GOAL OF THE EXERCISE -
Word for word, transcribe the data below from the line with "decode .ext [0b10011001#8, 0x34#8, 0x12#8]" to the line with "decode .ext [0b01101001#8, 0x34#8]", keeping both of those lines.

========================

-- ==== Sys2Proof/Tests/Slice0.lean ====
section
/-! SUPPORT. Tests of the model. Words are written out bit by bit from the encodings of 30_encoding.md rule R74 and
45_ext_addressing.md rule R140; expected results come from 95_test_vectors.md, whose vector each test names, or from the
rule it names. The last part has one witness theorem for every obligation with hypotheses: a concrete state and operands
that meet them together. -/

namespace Sys2Proof.Tests

open Sys2Proof.Machine Sys2Proof.Claims

/-! ## Well-formedness: the one check, refused and passed -/

theorem test_wellFormed_refuses_ext_instruction_in_base :
    (Instr.adcImm 0x01#8).wellFormed .base = false ∧ Instr.lsrAcc.wellFormed .base = false ∧
    (Instr.staAbs 0x00#8 0x03#8).wellFormed .base = false := by decide

theorem test_wellFormed_accepts :
    (Instr.ldaImm 0x01#8).wellFormed .base = true ∧ (Instr.adcImm 0x01#8).wellFormed .ext = true := by decide

/-! ## Decoding, every constructor, from words written out -/

theorem test_decode_base :
    decode .base [0b00000000#8] = .ok (.brk, []) ∧
    decode .base [0b10101001#8, 0x34#8] = .ok (.ldaImm 0x34#8, []) ∧
    decode .base [0b10101010#8] = .ok (.tax, []) ∧
    decode .base [0b11101000#8] = .ok (.inx, []) := by
  repeat' constructor

theorem test_decode_lda :
    decode .ext [0b10100101#8, 0x34#8] = .ok (.ldaZp 0x34#8, []) ∧
    decode .ext [0b10110101#8, 0x34#8] = .ok (.ldaZpX 0x34#8, []) ∧
    decode .ext [0b10101101#8, 0x34#8, 0x12#8] = .ok (.ldaAbs 0x34#8 0x12#8, []) ∧
    decode .ext [0b10111101#8, 0x34#8, 0x12#8] = .ok (.ldaAbsX 0x34#8 0x12#8, []) ∧
    decode .ext [0b10111001#8, 0x34#8, 0x12#8] = .ok (.ldaAbsY 0x34#8 0x12#8, []) ∧
    decode .ext [0b10100001#8, 0x34#8] = .ok (.ldaIndX 0x34#8, []) ∧
    decode .ext [0b10110001#8, 0x34#8] = .ok (.ldaIndY 0x34#8, []) := by
  repeat' constructor

theorem test_decode_sta :
    decode .ext [0b10000101#8, 0x34#8] = .ok (.staZp 0x34#8, []) ∧
    decode .ext [0b10010101#8, 0x34#8] = .ok (.staZpX 0x34#8, []) ∧
    decode .ext [0b10001101#8, 0x34#8, 0x12#8] = .ok (.staAbs 0x34#8 0x12#8, []) ∧
    decode .ext [0b10011101#8, 0x34#8, 0x12#8] = .ok (.staAbsX 0x34#8 0x12#8, []) ∧
    decode .ext [0b10011001#8, 0x34#8, 0x12#8] = .ok (.staAbsY 0x34#8 0x12#8, []) ∧
    decode .ext [0b10000001#8, 0x34#8] = .ok (.staIndX 0x34#8, []) ∧
    decode .ext [0b10010001#8, 0x34#8] = .ok (.staIndY 0x34#8, []) := by
  repeat' constructor

theorem test_decode_adc :
    decode .ext [0b01101001#8, 0x34#8] = .ok (.adcImm 0x34#8, []) ∧
    decode .ext [0b01100101#8, 0x34#8] = .ok (.adcZp 0x34#8, []) ∧
    decode .ext [0b01110101#8, 0x34#8] = .ok (.adcZpX 0x34#8, []) ∧
    decode .ext [0b01101101#8, 0x34#8, 0x12#8] = .ok (.adcAbs 0x34#8 0x12#8, []) ∧
    decode .ext [0b01111101#8, 0x34#8, 0x12#8] = .ok (.adcAbsX 0x34#8 0x12#8, []) ∧
    decode .ext [0b01111001#8, 0x34#8, 0x12#8] = .ok (.adcAbsY 0x34#8 0x12#8, []) ∧
    decode .ext [0b01100001#8, 0x34#8] = .ok (.adcIndX 0x34#8, []) ∧
    decode .ext [0b01110001#8, 0x34#8] = .ok (.adcIndY 0x34#8, []) := by
  repeat' constructor

theorem test_decode_sbc :
    decode .ext [0b11101001#8, 0x34#8] = .ok (.sbcImm 0x34#8, []) ∧
    decode .ext [0b11100101#8, 0x34#8] = .ok (.sbcZp 0x34#8, []) ∧
    decode .ext [0b11110101#8, 0x34#8] = .ok (.sbcZpX 0x34#8, []) ∧
    decode .ext [0b11101101#8, 0x34#8, 0x12#8] = .ok (.sbcAbs 0x34#8 0x12#8, []) ∧
    decode .ext [0b11111101#8, 0x34#8, 0x12#8] = .ok (.sbcAbsX 0x34#8 0x12#8, []) ∧
    decode .ext [0b11111001#8, 0x34#8, 0x12#8] = .ok (.sbcAbsY 0x34#8 0x12#8, []) ∧
    decode .ext [0b11100001#8, 0x34#8] = .ok (.sbcIndX 0x34#8, []) ∧
    decode .ext [0b11110001#8, 0x34#8] = .ok (.sbcIndY 0x34#8, []) := by
  repeat' constructor

theorem test_decode_asl :
    decode .ext [0b00001010#8] = .ok (.aslAcc, []) ∧
    decode .ext [0b00000110#8, 0x34#8] = .ok (.aslZp 0x34#8, []) ∧
    decode .ext [0b00010110#8, 0x34#8] = .ok (.aslZpX 0x34#8, []) ∧
    decode .ext [0b00001110#8, 0x34#8, 0x12#8] = .ok (.aslAbs 0x34#8 0x12#8, []) ∧
    decode .ext [0b00011110#8, 0x34#8, 0x12#8] = .ok (.aslAbsX 0x34#8 0x12#8, []) := by
  repeat' constructor
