/-- R103: equality under WCMP is equality of the low `w` bits; WCMP is a total order, antisymmetric and transitive;
swapping the operands swaps 1 and 2; a value compares equal to its normalised form. -/
def Obligations.WcmpIsATotalOrder : Prop :=
  ∀ (s : State) (w : Nat) (sg : Sign), 1 ≤ w → w ≤ 128 → ∀ d a b c : Reg,
    ∃ tab tba tbc tac tn tna : State,
      exec (.wcmp d a b w sg) s = .next tab ∧ exec (.wcmp d b a w sg) s = .next tba ∧
        exec (.wcmp d b c w sg) s = .next tbc ∧ exec (.wcmp d a c w sg) s = .next tac ∧
        exec (.wnorm b a w sg) s = .next tn ∧
        (a ≠ b → exec (.wcmp d b a w sg) tn = .next tna ∧ tna.reg d = 0) ∧
        (tab.reg d = 0 ↔ pattern (s.reg a) 0 w = pattern (s.reg b) 0 w) ∧
        (tab.reg d = 0 ∨ tab.reg d = 1 ∨ tab.reg d = 2) ∧
        (tab.reg d = 1 ↔ tba.reg d = 2) ∧
        (tab.reg d ≠ 2 → tba.reg d ≠ 2 → tab.reg d = 0) ∧
        (tab.reg d ≠ 2 → tbc.reg d ≠ 2 → tac.reg d ≠ 2)

/-! ## Container (44_container.md) -/

/-- R140: CNEW gives the schema's default in READY, a well-formed container in every reachable state, and raises PHASE
otherwise. -/
def Obligations.CnewGivesTheDefault : Prop :=
  Encoded 0x40000000 0xFC3FFFFF anyWord (fun w => .cnew (fieldReg w 22)) ∧
    ∀ (s : State) (rd : Reg),
      (s.phase = .ready → ∃ t, exec (.cnew rd) s = .next t ∧ WroteReg s t rd [] ∧ t.reg rd = s.store.dflt ∧
        (Inv s → ContainerOk s.store (t.reg rd))) ∧
        (s.phase ≠ .ready → ∃ t, exec (.cnew rd) s = .next t ∧ FailedPhase s t 0x10 [])

/-- R141: CLOAD truncates to the container width in READY, and raises PHASE otherwise. -/
def Obligations.CloadTruncatesToTheContainerWidth : Prop :=
  Encoded 0x44000000 0xFC03FFFF anyWord (fun w => .cload (fieldReg w 22) (fieldReg w 18)) ∧
    ∀ (s : State) (rd rs1 : Reg),
      (s.phase = .ready → ∃ t, exec (.cload rd rs1) s = .next t ∧ WroteReg s t rd [rs1] ∧
        (t.reg rd).toNat = (s.reg rs1).toNat % 2 ^ s.store.cw.val ∧ ContainerOk s.store (t.reg rd)) ∧
        (s.phase ≠ .ready → ∃ t, exec (.cload rd rs1) s = .next t ∧ FailedPhase s t 0x11 [rs1])

/-! ## Field access (42_field_access.md) -/

/-- The conditions 2 to 5 of FGET and FSET, in order, and what each failing one reports (42_field_access.md R110). That
the mark names `rs1` before `rs2` for FSET is the model's choice, log 3. -/
def Obligations.FieldAccessChecksInOrder : Prop :=
  ∀ (s : State) (rd rs1 rs2 : Reg) (fid : FieldId) (idx : Fin 128),
    let f := s.store.ft[fid]
    let got := fun (c : Code) (info : Nat) =>
      ∃ t, exec (.fget rd rs1 fid idx) s = .next t ∧ FailedWith s t c info [rs1]
    let set := fun (c : Code) (info : Nat) =>
      ∃ t, exec (.fset rd rs1 rs2 fid idx) s = .next t ∧ FailedWith s t c info [rs1, rs2]
    (s.phase ≠ .ready → got .phase (256 * 0x12 + phaseNumber s.phase) ∧ set .phase (256 * 0x13 + phaseNumber s.phase)) ∧
      (s.phase = .ready → f.valid = false → got .nofield fid.val ∧ set .nofield fid.val) ∧
      (s.phase = .ready → f.valid = true → Fdesc.mode f.desc ≠ 1 → Fdesc.mode f.desc ≠ 3 → got .access fid.val) ∧
      (s.phase = .ready → f.valid = true → Fdesc.mode f.desc ≠ 2 → Fdesc.mode f.desc ≠ 3 →
        set .access (256 + fid.val)) ∧
      (s.phase = .ready → f.valid = true → (Fdesc.mode f.desc = 1 ∨ Fdesc.mode f.desc = 3) →
        Fdesc.instances f.desc ≤ idx.val → got .index (256 * fid.val + idx.val)) ∧
      (s.phase = .ready → f.valid = true → (Fdesc.mode f.desc = 2 ∨ Fdesc.mode f.desc = 3) →
        Fdesc.instances f.desc ≤ idx.val → set .index (256 * fid.val + idx.val))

========================

ANSWER BOX -
    decode .ext [0b10011001#8, 0x34#8, 0x12#8] = .ok (.staAbsY 0x34#8 0x12#8, []) ∧
    decode .ext [0b10000001#8, 0x34#8] = .ok (.staIndX 0x34#8, []) ∧
    decode .ext [0b10010001#8, 0x34#8] = .ok (.staIndY 0x34#8, []) := by
  repeat' constructor

theorem test_decode_adc :
    decode .ext [0b01101001#8, 0x34#8] = .ok (.adcImm 0x34#8, []) ∧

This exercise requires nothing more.